第一千三百四十三章 《清流名儒风流韵事》再更新(1/2)
朱常鸿,朱老四军事天赋拉满的存在,接连大捷,依旧没有生出任何骄纵之心,没有越过乌拉尔山脉,而是选择凯旋,不贪婪、不骄纵、先虑败再虑胜,这就是朱常鸿。
朱翊钧想看热闹,如果朱常鸿从北方带回来一个公主什么的,就太有意思了,四王妃戚士颜的祖母,可是历史有名的妒妇,这戚士颜要是和老四打起来,那才有意思。

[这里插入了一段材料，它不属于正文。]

/-- XGEM_FRAME: an XGEM header delineated in a burst of terminal `term` and its frame checked, decrypted and reassembled or discarded. A header that is
uncorrectable or lies in an uncorrectable codeword ends the delineation of its allocation: what follows of it is no frame (R162). Log entry 63 (DEDUCED). Log entry 64 (DEDUCED). -/
def execXgemFrame (term : Fin 8192) (gem : UsGem) (s : State) : Res :=
  .next <|
    let t := term.val
    let c := (s.term t).chan
    match (s.line t).rx with
    | none => s
    | some x =>
      if x.lost.contains gem.alloc then s
      else if !gem.header || touchesBad x gem.at_ 8 then
        (s.setLine t { s.line t with rx := some { x with lost := x.lost ++ [gem.alloc] } }).bumpF .US_GEM_DISCARDS c 31 24
      else if gem.idle then s
      else
        let errored := touchesBad x (gem.at_ + 8) gem.payload.length
        let unknown (s : State) : State :=
          (s.bumpF .US_GEM_DISCARDS c 23 16).raiseSec .GEM_UNKNOWN_PORT c (srcChan c 12) (regionOfChan c) (fun _ => evData [(6, c)] gem.port)
        match gemOfPort s c gem.port with
        | none => if errored then s.bumpF .US_GEM_DISCARDS c 31 24 else unknown s
        | some g =>
          let e := s.gem g
          if errored then
            let s := s.bumpF .US_GEM_DISCARDS c 31 24
            if e.term = t then s.dropFragment g gem.last else s
          else if !knownPort e t then unknown s
          else if !keyFits s e gem.key then (s.bumpF .US_GEM_DISCARDS c 15 8).dropFragment g gem.last
          else s.acceptGem c g x gem

/-- REASM_TIMEOUT_EXPIRY: at a frame start, open SDUs without a fragment for REASM_TIMEOUT are discarded. -/
def execReasmTimeoutExpiry (s : State) : Res :=
  .next <|
    (s.pon.reasm.keys (fun g o => match o with
      | some r => !r.dead && decide (s.getN .REASM_TIMEOUT (s.gem g).chan * 1000 < s.up - r.last)
      | none => false)).foldl State.dropReasm s

end Sys2Proof.Machine
end

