-- ==== Sys2Proof/Machine/Classify.lean ====
section
/-! DEFINITION. Classification: downstream passes and rule sets, upstream parse with spoofing checks and learning messages, punts
(R225 to R247, R257, R258, R264, R265). -/
namespace Sys2Proof.Machine

/-! ### Where a frame goes (R276 steps 1 and 2) -/

/-- The enabled queue of a GEM index at a level; its bridge queue. -/
def queueAtLevel (s : State) (g lv : Nat) : Option Nat := (s.fwd.downQ.keys (fun _ q => q.enable && q.bind == some g && q.level == lv)).head?
def bridgeQueue (s : State) (g : Nat) : Option Nat := (s.fwd.downQ.keys (fun _ q => q.bridge && q.bind == some g)).head?

/-- Watch index of the queue a job is placed on, and whether its level override missed. -/
def resolve (s : State) (j : Job) : Option Nat × Bool :=
  let named : Option Nat := match j.dest with
    | .down q => some q
    | .up q => some (65536 + q)
    | .bridge g => bridgeQueue s g
  match j.level, named with
  | some lv, some w =>
    if w < 65536 then match (s.dq w).bind with
      | some g => match queueAtLevel s g lv with
        | some q => (some q, false)
        | none => (some w, true)
      | none => (some w, true)
    else (some w, false)
  | _, w => (w, false)

/-- A queue on the express path: level 7 of a tree channel, or class 7 of a MAC, with EXPRESS_EN = 1 (R281, R282, R312). -/
def expressQueue (s : State) (w : Nat) : Bool :=
  let q := s.queueAt w
  match q.bind with
  | none => false
  | some b => q.level = 7 && s.getN .EXPRESS_EN (if w < 65536 then 32 + (s.gem b).chan else b) = 1

/-- Length that a cut-through buffer is asked with (R314). -/
def cutLen (p : Parsed) (maxFrame : Nat) : Nat :=
  match p.ipEnd with
  | some e => if p.bad = 0 then min maxFrame (max 64 (e + 4)) else maxFrame
  | none => maxFrame

/-- A job asks for its buffer (R303, R312, R314). -/
def State.askBuffer (s : State) (j : Job) (p : Parsed) : State :=
  let w := (resolve s j).1
  let ex := w.any (expressQueue s)
  let len := if ex then cutLen p (s.queueAt (w.getD 0)).maxFrame else j.frame.len
  { s with fwd.wants := s.fwd.wants ++ [⟨j.cls, len, ex, ex, .job j⟩] }

/-! ### Punts (R229, Table 16.6) -/

/-- A punted packet on its way to the host with its reason, parse port and GEM index; a buffer it holds from recirculation is released. Log entry 100 (DESIGN CHOICE). -/
def State.punt (s : State) (reason port gem : Nat) (f : Frame) : State :=
  (s.stage 2 { len := f.len, meta_ := reason * 2 ^ 28 + port * 2 ^ 21 + gem, payload := .frame { f with buf := none } }).freeFrame 14 f

/-- A packet dropped between classification and its queue. -/
def State.dropPkt (s : State) (f : Frame) : State := s.freeFrame 14 f

/-! ### Rule sets (R232 to R238) -/

/-- Bank of an epoch: the active bank, or the other. -/
def bankOf (s : State) (epoch : Nat) : Nat := if epoch = s.fwd.rules.epoch then s.fwd.rules.active else 1 - s.fwd.rules.active

/-- The staging bank, unless a set drains. -/
def staging (s : State) : Nat := 1 - s.fwd.rules.active

def State.setRules (s : State) (r : RuleSets) : State := { s with fwd.rules := r }

/-- In-flight count of an epoch in a region changed. -/
def State.flight (s : State) (region epoch : Nat) (d : Int) : State :=
  let r := s.fwd.rules
  let i := region * 16 + epoch
  s.setRules { r with inFlight := r.inFlight.set i ((r.inFlight.get i : Int) + d).toNat }

/-- In-flight packets of an epoch in both regions. -/
def inFlight (s : State) (epoch : Nat) : Nat := s.fwd.rules.inFlight.get epoch + s.fwd.rules.inFlight.get (16 + epoch)

/-- Format of a rule: its VALUE bits [383:382]. -/
def ruleFormat (r : Rule) : Nat := r.value / 2 ^ 382 % 4

/-- The valid rule with the lowest index whose masked bits equal the packet's key of its format (R234). -/
def matchRule (s : State) (bank : Nat) (keys : Nat → Nat) : Option (Nat × Rule) :=
  (s.fwd.rules.rules.filterMap (fun c => match c.2 with
    | some r => if r.valid && c.1 / 8192 = bank && (keys (ruleFormat r) ^^^ r.value) &&& r.mask = 0 && ruleFormat r != 3 then some (c.1 % 8192, r) else none
    | none => none)).head?

/-- A rule's hit counted in a region; the count saturates (R520). -/
def State.hitRule (s : State) (region bank i : Nat) : State :=
  let r := s.fwd.rules
  let k := region * 16384 + bank * 8192 + i
  s.setRules { r with hits := r.hits.set k (min (2 ^ 64 - 1) (r.hits.get k + 1)) }

def ruleAction (r : Rule) : Nat := bits r.w0 31 28

/-- The meter a rule enables in place of any other (R234); none: that of the flow entry. Log entry 97 (DESIGN CHOICE). -/
def ruleMeter (r : Rule) : Meter :=
  if bit r.w1 15 then .policer (bits r.w1 31 16) else if bit r.w1 14 then .marker (bits r.w1 11 0) else .none

def ruleLevel (r : Rule) : Option Nat := if bit r.w0 27 then some (bits r.w0 26 24) else none

/-! ### Downstream classification -/

/-- A downstream packet forwarded: metered, then to a buffer, or straight to its queue when it holds one. -/
def State.forward (s : State) (k : Pkt) (p : Parsed) (dest : Dest) (level : Option Nat) (m : Meter) : State :=
  let (r, s) := s.meter m k.frame p
  match r with
  | none => s.dropPkt k.frame
  | some (colour, f) =>
    let j : Job := { frame := f, cls := if k.second then 14 else k.mac / 16, dest := dest, level := level, colour := colour, port := k.mac }
    if k.second then { s with fwd.jobs := s.fwd.jobs ++ [j] } else s.askBuffer j p

/-- A downstream miss: DS_MISS_ACTION (R234). -/
def State.downMiss (s : State) (k : Pkt) : State :=
  if s.getN .DS_MISS_ACTION k.mac = 1 then s.punt 4 k.mac 0 k.frame else s.dropPkt k.frame

/-- A bridging miss: BRIDGE_MISS_ACTION of the ingress MAC (R258, R276). -/
def State.bridgeMiss (s : State) (mac : Nat) (f : Frame) : State :=
  if s.getN .BRIDGE_MISS_ACTION mac = 1 then s.punt 4 mac 0 f else s.dropPkt f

正统十四年八月十五,土木堡天变,明英宗被俘虏后,也先要把自己的妹妹摩罗许配给朱祁镇,朱祁镇是否答应,已经无从查证,但这件事的确如此。
因为八月二十八日,朱祁镇到大同府叩门,朱祁镇对镇守大同的广宁伯刘安说:也先欲将其妹与我结姻,送我回京,仍正大位。(《英宗实录》一百八十一卷)
也就是说也先这个瓦剌太师要做国舅,挟持天子回朝,朱祁镇继续做皇帝,不过是傀儡而已。而大明对此的回复是:虏寇设计诈诱尔等,尔等无知无谋,至于如此!

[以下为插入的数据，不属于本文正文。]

/-- LEDGER_RESET: ledger and fixed accumulator 0 at the next cut-off (R198). Log entry 280 (DESIGN CHOICE). -/
def execLedgerReset (mb : Fin 16) (alloc : Nat) (s : State) : Res :=
  hostCmd s mb 0x0720 fun _ s =>
    if 32768 ≤ alloc then fail s .badArg
    else
      let a := { s.alloc alloc with resetLedger := true }
      okay (s.setAlloc alloc a) (contractWords { a with ledger := 0 } a.contract)

/-- DBA_STATUS_READ: last-frame time by tier in the unit of cost, structures used, cut state. Log entry 91 (DESIGN CHOICE). -/
def execDbaStatusRead (mb : Fin 16) (c : Nat) (s : State) : Res :=
  hostCmd s mb 0x0730 fun _ s =>
    if 64 ≤ c then fail s .badArg
    else
      let m := (s.chan c).maps
      okay s (m.lastTimes.map Int.ofNat ++ [(m.sent.structs.length : Int), b2n m.cut])

/-! ### Pre-announcements (R194, R195) -/

/-- The full superframe count that 32 low bits name: the nearest to a reference. -/
def fullFrame (ref low : Nat) : Nat :=
  let d := (low + 2 ^ 32 - ref % 2 ^ 32) % 2 ^ 32
  if d < 2 ^ 31 then ref + d else ref + d - 2 ^ 32

/-- One entry of Table 7.2 as its four words. Log entry 77 (DEDUCED). -/
def preannEntry (s : State) (e : Nat × Nat × Nat × Nat) : State × Status × List Int :=
  let (w0, w1, bytes, w3) := e
  let a := bits w0 31 17
  let n := bits w0 16 14
  let late := bit w0 0
  let frame := fullFrame s.pon.tl.sfc w1
  let open_ := s.dba.lastRun + 2
  let limit := (s.alloc a).contract.preann
  let answer (s : State) (st : Status) (used : Nat) : State × Status × List Int := (s, st, [(st.code : Int), ((used % 2 ^ 32 : Nat) : Int)])
  if bits w0 13 1 != 0 || w3 != 0 || 4 < n || s.pon.tl.sfc + 800 < frame || limit < bytes then answer s .badArg 0
  else if frame < open_ && !late then answer s .timeout 0
  else
    let used := max open_ frame
    if limit < preannBytes s a used + bytes || 4096 ≤ s.dba.preanns.length then answer s .noSpace 0
    else answer { s with dba.preanns := s.dba.preanns ++ [⟨a, used, bytes, n⟩] } (if frame < open_ then .deferred else .ok) used

/-- The entries of a body, 16 bytes each. -/
def preannEntries (c : Cmd) : List (Nat × Nat × Nat × Nat) :=
  (List.range (c.body.length / 16)).map (fun i => (bodyWord c (4 * i), bodyWord c (4 * i + 1), bodyWord c (4 * i + 2), bodyWord c (4 * i + 3)))

/-- DBA_PREANNOUNCE: 1 to 254 entries. -/
def execDbaPreannounce (mb : Fin 16) (s : State) : Res :=
  hostCmd s mb 0x0710 fun c s =>
    let es := preannEntries c
    if es.isEmpty || 254 < es.length || c.body.length % 16 != 0 then fail s .badArg
    else entriesCmd preannEntry s es

/-- DBA_PREANN_CANCEL: an allocation's pending entries removed, or those of one frame of it. -/
def execDbaPreannCancel (mb : Fin 16) (alloc : Nat) (frame : Option Nat) (s : State) : Res :=
  hostCmd s mb 0x0711 fun _ s =>
    if 32768 ≤ alloc then fail s .badArg
    else
      let keep (p : Preann) : Bool := p.alloc != alloc || (frame.any (fun f => p.frame % 2 ^ 32 != f % 2 ^ 32))
      okay { s with dba.preanns := s.dba.preanns.filter keep } [((s.dba.preanns.filter (fun p => !keep p)).length : Int)]

/-! ### Inputs latched at the cut-off (R173, R177 to R182, R196, R197) -/

/-- A report reaches the report store (R179): the last one before the cut-off stands. -/
def execReportArrival (s : State) : Res :=
  .next <|
    match s.dba.transit with
    | [] => s
    | (a, frame, occ) :: rest =>
      let s := { s with dba.transit := rest }
      if (s.alloc a).valid then s.setAlloc a { s.alloc a with report := some (frame, occ) } else s

/-- A contract change and a ledger reset take effect. -/
def latchContract (a : Alloc) : Alloc :=
  let a := match a.nextContract with
    | some k => { a with contract := k, nextContract := none, ledger := clampLedger k a.ledger }
    | none => a
  if a.resetLedger then { a with ledger := 0, acc := 0, resetLedger := false } else a

def State.latchContracts (s : State) : State :=
  (s.dba.allocs.keys (fun _ a => a.nextContract.isSome || a.resetLedger)).foldl (fun s n => s.setAlloc n (latchContract (s.alloc n))) s

/-- Highest rate code of a channel. -/
def topRate (c : Nat) : Nat := if c % 2 = 0 then 4 else 1

/-- The capacity figures of a channel latched; DBA_UNSERVED once for each change of the highest rate (R197). -/
def State.latchCapacity (s : State) (c : Nat) : State :=
  let h := s.pace.held.get (consumerKey .dba (regionOfChan c))
  let pct := h.figures.elim 100 (fun f => f.percent.getD (c % 8) 100)
  let rate := h.figures.elim (topRate c) (fun f => f.highest.getD (c % 8) (topRate c))
  let old := (s.dba.capacity.get c).elim (topRate c) (·.2.1)
  let seq := h.last.getD 0
  let s := { s with dba.capacity := s.dba.capacity.set c (some (pct, rate, seq)) }
  let s := s.setRo .DBA_CAPACITY c (pct * 2 ^ 24 + rate * 2 ^ 21 + seq : Nat)
  if rate = old then s else s.raise .DBA_UNSERVED (srcChan c 14) (regionOfChan c) (evData [(6, c)] rate)

/-- Pools latched as frozen whose feed mask names a channel (R196). -/
def cuttingPools (s : State) (c : Nat) : List Nat :=
  (List.range 4).filter (fun p => s.dba.latchedFrozen.testBit p && (s.getN .POOL_FEED_MASK p).testBit c)

/-- A channel becomes cut, or is restored. -/
def State.latchCut (s : State) (c : Nat) : State :=
  let ps := cuttingPools s c
  let was := (s.chan c).maps.cut
  let s := s.setChan c { s.chan c with maps.cut := !ps.isEmpty }
  let mask := (s.ro .DBA_CUT_STATE).toNat
  let s := s.setRo .DBA_CUT_STATE 0 (mask - b2n (bit mask c) * 2 ^ c + b2n (!ps.isEmpty) * 2 ^ c : Nat)
  match was, ps with
  | false, p :: _ => s.raise .DBA_CUT (srcChan c 14) (regionOfChan c) (evData [(6, c)] p)
  | true, [] => s.raiseAs .DBA_CUT true (srcChan c 14) (regionOfChan c) (evData [] c)
  | _, _ => s

/-- Bytes of a list of stamps. -/
def stamped (l : List Stamp) : Nat := l.foldl (fun n x => n + x.bytes) 0

/-- A stamp appended; with a fifth the newest two are merged and keep the older time (R182). -/
def addStamp (l : List Stamp) (x : Stamp) : List Stamp :=
  if l.length < 4 then l ++ [x]
  else match l.getLast? with
    | some y => l.dropLast ++ [{ y with bytes := y.bytes + x.bytes }]
    | none => [x]

/-- Frames before `g` at which a report was sent, when it is not stale (R177). -/
def reportAge (g frame : Nat) : Option Nat :=
  let age := (g + 2 ^ 14 - frame % 2 ^ 14) % 2 ^ 14
  if 1 ≤ age && age ≤ 16 then some age else none

/-- Payload granted in the maps after frame `from_` and before `g`. -/
def grantedSince (a : Alloc) (from_ g : Nat) : Nat :=
  (a.history.filter (fun h => decide (from_ < h.1) && decide (h.1 < g))).foldl (fun n h => n + h.2) 0

/-- Payload granted in one map. -/
def grantedIn (a : Alloc) (f : Nat) : Nat := ((a.history.find? (fun h => h.1 == f)).elim 0 (·.2))

/-- An allocation's demand at the run of frame `g`: from its report, or what is left after the previous map (R177, R178, R182). -/
def State.latchReport (s : State) (c g n : Nat) : State :=
  let a := s.alloc n
  let rest := { a with report := none, demand := a.demand - grantedIn a (g - 1) }
  let (a', stale) : Alloc × Bool := match a.report with
    | none => (rest, false)
    | some (frame, occ) =>
      match reportAge g frame with
      | none => (rest, true)
      | some age =>
        let d := 4 * occ - grantedSince a (g - age) g
        let t := ((g - age) * 125000 : Int) + teqdNs s c
        let stamps := if a.contract.lat != 0 && stamped a.stamps < d then addStamp a.stamps ⟨t.toNat, d - stamped a.stamps, false⟩
          else a.stamps
        ({ a with report := none, demand := d, stamps := stamps }, false)
  let s := s.setAlloc n a'
  if stale then s.bump .DBA_STALE_REPORTS c else s

/-! ### Booking windows (R208, R209) -/

/-- Is [`a`, `b`) free of every interval booked on a channel? -/
def intervalFree (cal : List Window) (a b : Int) : Bool := cal.all (fun w => decide (b ≤ w.from_) || decide (w.to_ ≤ a))

/-- Is a start the second quiet window of its frame? Probes are booked one per frame (R145). -/
def secondQuiet (cal : List Window) (r : WinReq) (t : Int) : Bool :=
  r.kind == .quiet && cal.any (fun w => w.kind == .quiet && w.frame == t.toNat / 125000)

/-- May a window start at `t` on each of the channels that take part, each with its request? -/
def startFree (s : State) (parts : List (Nat × WinReq)) (t : Int) : Bool :=
  parts.all (fun p => let cal := (s.chan p.1).maps.calendar
    intervalFree cal (t + p.2.from_) (t + p.2.to_) && !secondQuiet cal p.2 t)

/-- The earliest start for a run: the carrying frame is the run's or later, and the interval overlaps no upstream frame before the run's. -/
def startFloor (s : State) (g : Nat) (parts : List (Nat × WinReq)) : Int :=
  parts.foldl (fun m p => max m (max ((max g p.2.firstFrame * 125000 : Nat) : Int) ((g * 125000 : Int) + teqdNs s p.1 - p.2.from_)))
    ((g * 125000 : Nat) : Int)

/-- Starts worth trying: the floor, the ends of booked intervals, and the frames after those of quiet windows. -/
def startCandidates (s : State) (floor : Int) (parts : List (Nat × WinReq)) : List Int :=
  let after (p : Nat × WinReq) (w : Window) : List Int := [w.to_ - p.2.from_, ((w.frame + 1) * 125000 : Nat)]
  floor :: ((parts.map (fun p => ((s.chan p.1).maps.calendar.map (after p)).flatten.filter (fun t => decide (floor < t)))).flatten)

/-- The earliest start that meets R208. -/
def earliestStart (s : State) (g : Nat) (parts : List (Nat × WinReq)) : Int :=
  let floor := startFloor s g parts
  (((startCandidates s floor parts).filter (startFree s parts)).orderBy (fun a b => decide (a ≤ b))).headD floor

/-- The start of a discovery window with GM_DISC_ALIGN = 1, from channel 0's Teqd; the earliest position where that breaks R208 (R209). -/
def alignedStart (s : State) (g : Nat) (parts : List (Nat × WinReq)) : Int :=
  match parts with
  | [] => 0
  | p :: _ =>
    let c0 := p.1 / 2 * 2
    let s0 := (teqdNs s c0 - p.2.from_) % 125000
    let floor := startFloor s g parts
    let t := floor + (s0 - floor) % 125000
    if startFree s parts t then t else earliestStart s g parts

/-- A window booked on one channel. -/
def State.bookOne (s : State) (t : Int) (p : Nat × WinReq) : State :=
  let v := s.chan p.1
  let w : Window := ⟨p.2.kind, p.2.rate, t.toNat / 125000, t.toNat % 125000, t + p.2.from_, t + p.2.to_, p.2.readmit⟩
  let s := s.setChan p.1 { v with maps.calendar := v.maps.calendar ++ [w], maps.requests := v.maps.requests.erase p.2 }
  match p.2.kind with
  | .ranging n => if (s.term n).state = .snAcquired then s.putTerm n { s.term n with state := .ranging } else s
  | _ => s

/-- A request booked, with its counterpart on the tree's other channel when it is an ordinary discovery window (R209). -/
def State.book (s : State) (g : Nat) (parts : List (Nat × WinReq)) : State :=
  let disc := parts.any (fun p => p.2.kind == .discovery)
  let c := (parts.head?.map (·.1)).getD 0
  let t := if disc && s.getN .GM_DISC_ALIGN (c / 2 * 2) = 1 then alignedStart s g parts else earliestStart s g parts
  parts.foldl (fun s p => s.bookOne t p) s

/-- Is a request an ordinary discovery window? -/
def ordinary (r : WinReq) : Bool := r.kind == .discovery && !r.readmit

/-- Ordinary discovery windows of a tree booked together, as many as either channel has asked for. -/
def State.bookDiscovery : Nat → State → Nat → Nat → State
  | 0, s, _, _ => s
  | n + 1, s, g, tree =>
    let first (c : Nat) : List (Nat × WinReq) := ((s.chan c).maps.requests.find? ordinary).toList.map (fun r => (c, r))
    let parts := first (2 * tree) ++ first (2 * tree + 1)
    if parts.isEmpty then s else State.bookDiscovery n (s.book g parts) g tree

/-- Every window asked for on a tree before this cut-off is booked; those whose interval and carrying frame are past leave the calendar. Log entry 80 (DESIGN CHOICE). -/
def State.bookTree (s : State) (g tree : Nat) : State :=
  let prune (s : State) (c : Nat) : State :=
    let v := s.chan c
    let live (w : Window) : Bool := decide (g ≤ w.frame + 1) || decide (((g : Int) - 1) * 125000 + teqdNs s c < w.to_)
    s.setChan c { v with maps.calendar := v.maps.calendar.filter live }
  let s := prune (prune s (2 * tree)) (2 * tree + 1)
  let n := (s.chan (2 * tree)).maps.requests.length + (s.chan (2 * tree + 1)).maps.requests.length
  let s := State.bookDiscovery n s g tree
  let other (s : State) (c : Nat) : State := (s.chan c).maps.requests.foldl (fun s r => s.book g [(c, r)]) s
  other (other s (2 * tree)) (2 * tree + 1)

/-! ### The run (R187 to R198) -/

/-- Overlap of a window with the upstream frame of `g` in ns. -/
def windowIn (teqd : Int) (g : Nat) (w : Window) : Nat :=
  let a := (g * 125000 : Int) + teqd
  (min w.to_ (a + 125000) - max w.from_ a).toNat

/-- Time of an upstream frame reserved by windows, in ns. -/
def reservedNs (s : State) (c g : Nat) : Nat := (s.chan c).maps.calendar.foldl (fun n w => n + windowIn (teqdNs s c) g w) 0

/-- The inputs of a channel's run. Each window that frame `g` carries takes a structure (R188). -/
def runOf (s : State) (c g : Nat) : Run :=
  let pct := (s.dba.capacity.get c).elim 100 (·.1)
  let reserved := reservedNs s c g
  { chan := c, frame := g, budget := 1250 * pct * nsCost - reserved * nsCost, full := 1250 * pct * nsCost,
    windowStructs := ((s.chan c).maps.calendar.filter (fun w => w.frame == g)).length,
    covered := decide (125000 ≤ reserved), cut := (s.chan c).maps.cut }

/-- Pre-announcements of a frame leave the list; one whose terminal is not in OPERATION is dropped (R194). -/
def State.takePreanns (s : State) (g : Nat) : State :=
  (s.dba.preanns.filter (fun p => p.frame == g)).foldl (fun s p =>
    let a := s.alloc p.alloc
    if a.valid && (s.term a.term).state == .operation then s
    else ({ s with dba.preannDrops := s.dba.preannDrops + 1 }).raise .DBA_PREANN_DROP (srcChan a.chan 14) (regionOfChan a.chan)
      (evData [(15, p.alloc)] (g % 65536))) s

/-- DBA_LATENCY_MISS, at most once per second per allocation (R193); none while the channel is being recovered (R488). -/
def State.latencyMiss (s : State) (n cause : Nat) : State :=
  let c := (s.alloc n).chan
  if recovering s c then s else
  (s.bump .DBA_LATENCY_MISSES n).raiseSec .DBA_LATENCY_MISS n (srcChan c 14) (regionOfChan c) (fun _ => evData [(15, n)] cause)

/-- The first cause of the table of R193 that applies to an allocation whose first `need` stamped bytes a run does not grant. With the upstream
frame covered by windows, the budget counts as short where it would not do without them either. Log entry 69 (DESIGN CHOICE). -/
def missCause (s : State) (r : Run) (out : RunOut) (n need : Nat) : Nat :=
  let a := s.alloc n
  let left := ((boundOf a.contract : Int) - a.ledger).toNat
  let room := (rmRoom s r out.terms n).add (Frac.of (grantOf out.terms n).t3)
  if belowFloor s r.chan a.contract then 1
  else if !r.cut && left < urgentBytes s r a && Frac.le (Frac.of left) room then 2
  else if r.cut then 3
  else if r.covered && need ≤ Grant.bytes (grantOf (solve s { r with budget := r.full }).terms n) then 5
  else 4

/-- Stamps that become missed in a run, older than the target and not granted whole by `bytes`: the stamps with them marked, and for each the bytes
stamped up to its end. -/
def markMissed (s : State) (r : Run) (target bytes : Nat) : Nat → List Stamp → List Stamp × List Nat
  | _, [] => ([], [])
  | before, x :: xs =>
    let end_ := before + x.bytes
    let (l, needs) := markMissed s r target bytes end_ xs
    if target != 0 && !x.missed && decide ((target : Int) < stampAge s r x) && bytes < end_ then ({ x with missed := true } :: l, end_ :: needs)
    else (x :: l, needs)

草原传闻,朱祁镇不仅收了这个名叫摩罗的女人,还生了个儿子名为朱大哥子,这个传闻已经无法考证真假,毕竟草原没有记录历史的习惯,而且政权更迭极快,大明方面也只有一句:“差达妇管起管下’。大明方面不承认这个流言,只承认了朱祁镇把鞑靼妇人留下,管起居生活。
“若是老四收下也就收下了。”朱翊钧的打算,当然不只是看看热闹那么简单,朱老四要是真的收了这么个达妇,生下孩子,也是鲜卑草原的继承人,这就是宣称。
宣称这东西用到的时候,就价值万金。
“自然是没有的。”李佑恭再次强调,大明军军纪严明,尤其是京营锐卒,不奸淫掳掠,不带营妓,可是京营军纪最强硬的规矩之一,有些口子绝对不能开,领兵的将帅,也要以身作则才能获得尊重。绝对不会存在这样一个女子,而且联姻可是天大的事儿,肯定要经过皇帝的首肯,这么不明不白的把人带回来,置皇帝于何处?
“咱们的首辅搞出了这么大的动静?”朱翊钧看着手里的一本奏疏,面露凝重之色,朝廷开始收缴近十年来的院试、乡试考卷,并且要求是原卷,要有各考官的批语,如若有一处对不上,皆瓜蔓连坐。收缴考卷之后,挨卷核查,一旦发现问题,就立刻倒查所有提学,包括举人。
买卖秀才、举人功名这种事,各地方都有,心照不宣的事儿,朱翊钧也就是让申时行对学政进行反腐,没想到申时行直接倒查十年,宁杀错,不放过了。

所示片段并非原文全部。